■ Your objective
Each line of the listing that includes the string "lastSeq" is to be identified and copied.

■ Provided records
┌──

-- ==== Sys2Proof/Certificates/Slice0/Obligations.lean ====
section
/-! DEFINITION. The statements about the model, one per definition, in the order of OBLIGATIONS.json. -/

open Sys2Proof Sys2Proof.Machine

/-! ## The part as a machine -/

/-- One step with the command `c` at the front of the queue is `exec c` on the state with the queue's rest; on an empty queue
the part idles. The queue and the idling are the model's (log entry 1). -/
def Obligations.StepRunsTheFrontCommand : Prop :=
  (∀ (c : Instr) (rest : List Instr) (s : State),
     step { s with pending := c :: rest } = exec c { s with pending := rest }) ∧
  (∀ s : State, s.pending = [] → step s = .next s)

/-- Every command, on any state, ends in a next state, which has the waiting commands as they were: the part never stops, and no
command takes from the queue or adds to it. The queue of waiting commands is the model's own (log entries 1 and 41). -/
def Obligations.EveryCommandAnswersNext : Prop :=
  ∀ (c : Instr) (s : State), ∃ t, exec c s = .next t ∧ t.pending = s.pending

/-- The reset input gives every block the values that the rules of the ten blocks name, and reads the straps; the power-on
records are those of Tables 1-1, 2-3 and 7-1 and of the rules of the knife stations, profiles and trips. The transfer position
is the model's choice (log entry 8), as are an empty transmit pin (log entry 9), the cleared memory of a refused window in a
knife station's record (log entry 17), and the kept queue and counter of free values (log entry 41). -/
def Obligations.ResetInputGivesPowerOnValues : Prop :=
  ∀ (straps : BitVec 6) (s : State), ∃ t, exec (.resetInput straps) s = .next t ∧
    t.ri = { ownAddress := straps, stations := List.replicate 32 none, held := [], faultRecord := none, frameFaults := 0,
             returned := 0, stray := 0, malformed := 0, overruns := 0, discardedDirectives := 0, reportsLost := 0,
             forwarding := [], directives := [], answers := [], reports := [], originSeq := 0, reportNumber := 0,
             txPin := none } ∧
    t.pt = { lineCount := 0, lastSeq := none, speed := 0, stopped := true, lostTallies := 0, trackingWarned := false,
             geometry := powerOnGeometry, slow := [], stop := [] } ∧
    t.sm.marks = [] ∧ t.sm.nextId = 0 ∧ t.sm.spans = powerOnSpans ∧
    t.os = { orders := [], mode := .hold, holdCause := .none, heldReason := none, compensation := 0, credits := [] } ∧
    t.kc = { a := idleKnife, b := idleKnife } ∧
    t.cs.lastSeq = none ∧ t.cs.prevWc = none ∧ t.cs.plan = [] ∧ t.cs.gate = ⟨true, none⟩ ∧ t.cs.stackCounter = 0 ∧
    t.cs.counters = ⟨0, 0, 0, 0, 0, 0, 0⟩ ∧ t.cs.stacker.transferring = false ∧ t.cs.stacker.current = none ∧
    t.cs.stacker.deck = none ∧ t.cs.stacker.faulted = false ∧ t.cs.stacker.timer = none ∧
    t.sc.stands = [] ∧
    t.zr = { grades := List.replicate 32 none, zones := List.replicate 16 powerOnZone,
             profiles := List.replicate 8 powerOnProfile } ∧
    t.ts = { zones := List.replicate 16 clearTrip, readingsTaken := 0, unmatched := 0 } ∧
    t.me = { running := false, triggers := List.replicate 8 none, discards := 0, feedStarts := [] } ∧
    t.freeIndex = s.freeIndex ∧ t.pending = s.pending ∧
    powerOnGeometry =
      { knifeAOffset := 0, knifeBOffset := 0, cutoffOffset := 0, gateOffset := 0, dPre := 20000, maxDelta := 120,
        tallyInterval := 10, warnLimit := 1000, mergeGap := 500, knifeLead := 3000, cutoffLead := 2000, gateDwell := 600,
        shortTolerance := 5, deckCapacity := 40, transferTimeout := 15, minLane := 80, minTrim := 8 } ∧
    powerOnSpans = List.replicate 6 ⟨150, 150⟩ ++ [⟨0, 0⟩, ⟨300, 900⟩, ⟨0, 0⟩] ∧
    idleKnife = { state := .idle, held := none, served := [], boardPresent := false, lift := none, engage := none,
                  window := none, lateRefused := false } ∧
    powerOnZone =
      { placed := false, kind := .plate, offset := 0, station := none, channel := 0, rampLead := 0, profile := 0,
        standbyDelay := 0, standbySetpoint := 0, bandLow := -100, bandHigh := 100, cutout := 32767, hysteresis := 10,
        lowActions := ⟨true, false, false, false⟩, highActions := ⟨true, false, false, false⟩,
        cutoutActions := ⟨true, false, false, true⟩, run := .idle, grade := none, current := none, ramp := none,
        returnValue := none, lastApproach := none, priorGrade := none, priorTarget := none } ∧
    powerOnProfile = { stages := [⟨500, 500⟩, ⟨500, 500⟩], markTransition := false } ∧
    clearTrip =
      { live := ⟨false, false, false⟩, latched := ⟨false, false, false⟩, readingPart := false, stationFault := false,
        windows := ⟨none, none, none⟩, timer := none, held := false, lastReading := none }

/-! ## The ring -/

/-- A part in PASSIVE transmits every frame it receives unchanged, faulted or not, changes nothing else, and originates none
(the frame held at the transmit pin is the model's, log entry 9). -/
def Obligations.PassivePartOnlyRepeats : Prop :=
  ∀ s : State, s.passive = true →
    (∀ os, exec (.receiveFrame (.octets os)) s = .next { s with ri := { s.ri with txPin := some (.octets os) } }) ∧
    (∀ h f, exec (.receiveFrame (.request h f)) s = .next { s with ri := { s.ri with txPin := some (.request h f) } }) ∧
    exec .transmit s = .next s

└──

■ Solution for this problem
    t.pt = { lineCount := 0, lastSeq := none, speed := 0, stopped := true, lostTallies := 0, trackingWarned := false,
    t.cs.lastSeq = none ∧ t.cs.prevWc = none ∧ t.cs.plan = [] ∧ t.cs.gate = ⟨true, none⟩ ∧ t.cs.stackCounter = 0 ∧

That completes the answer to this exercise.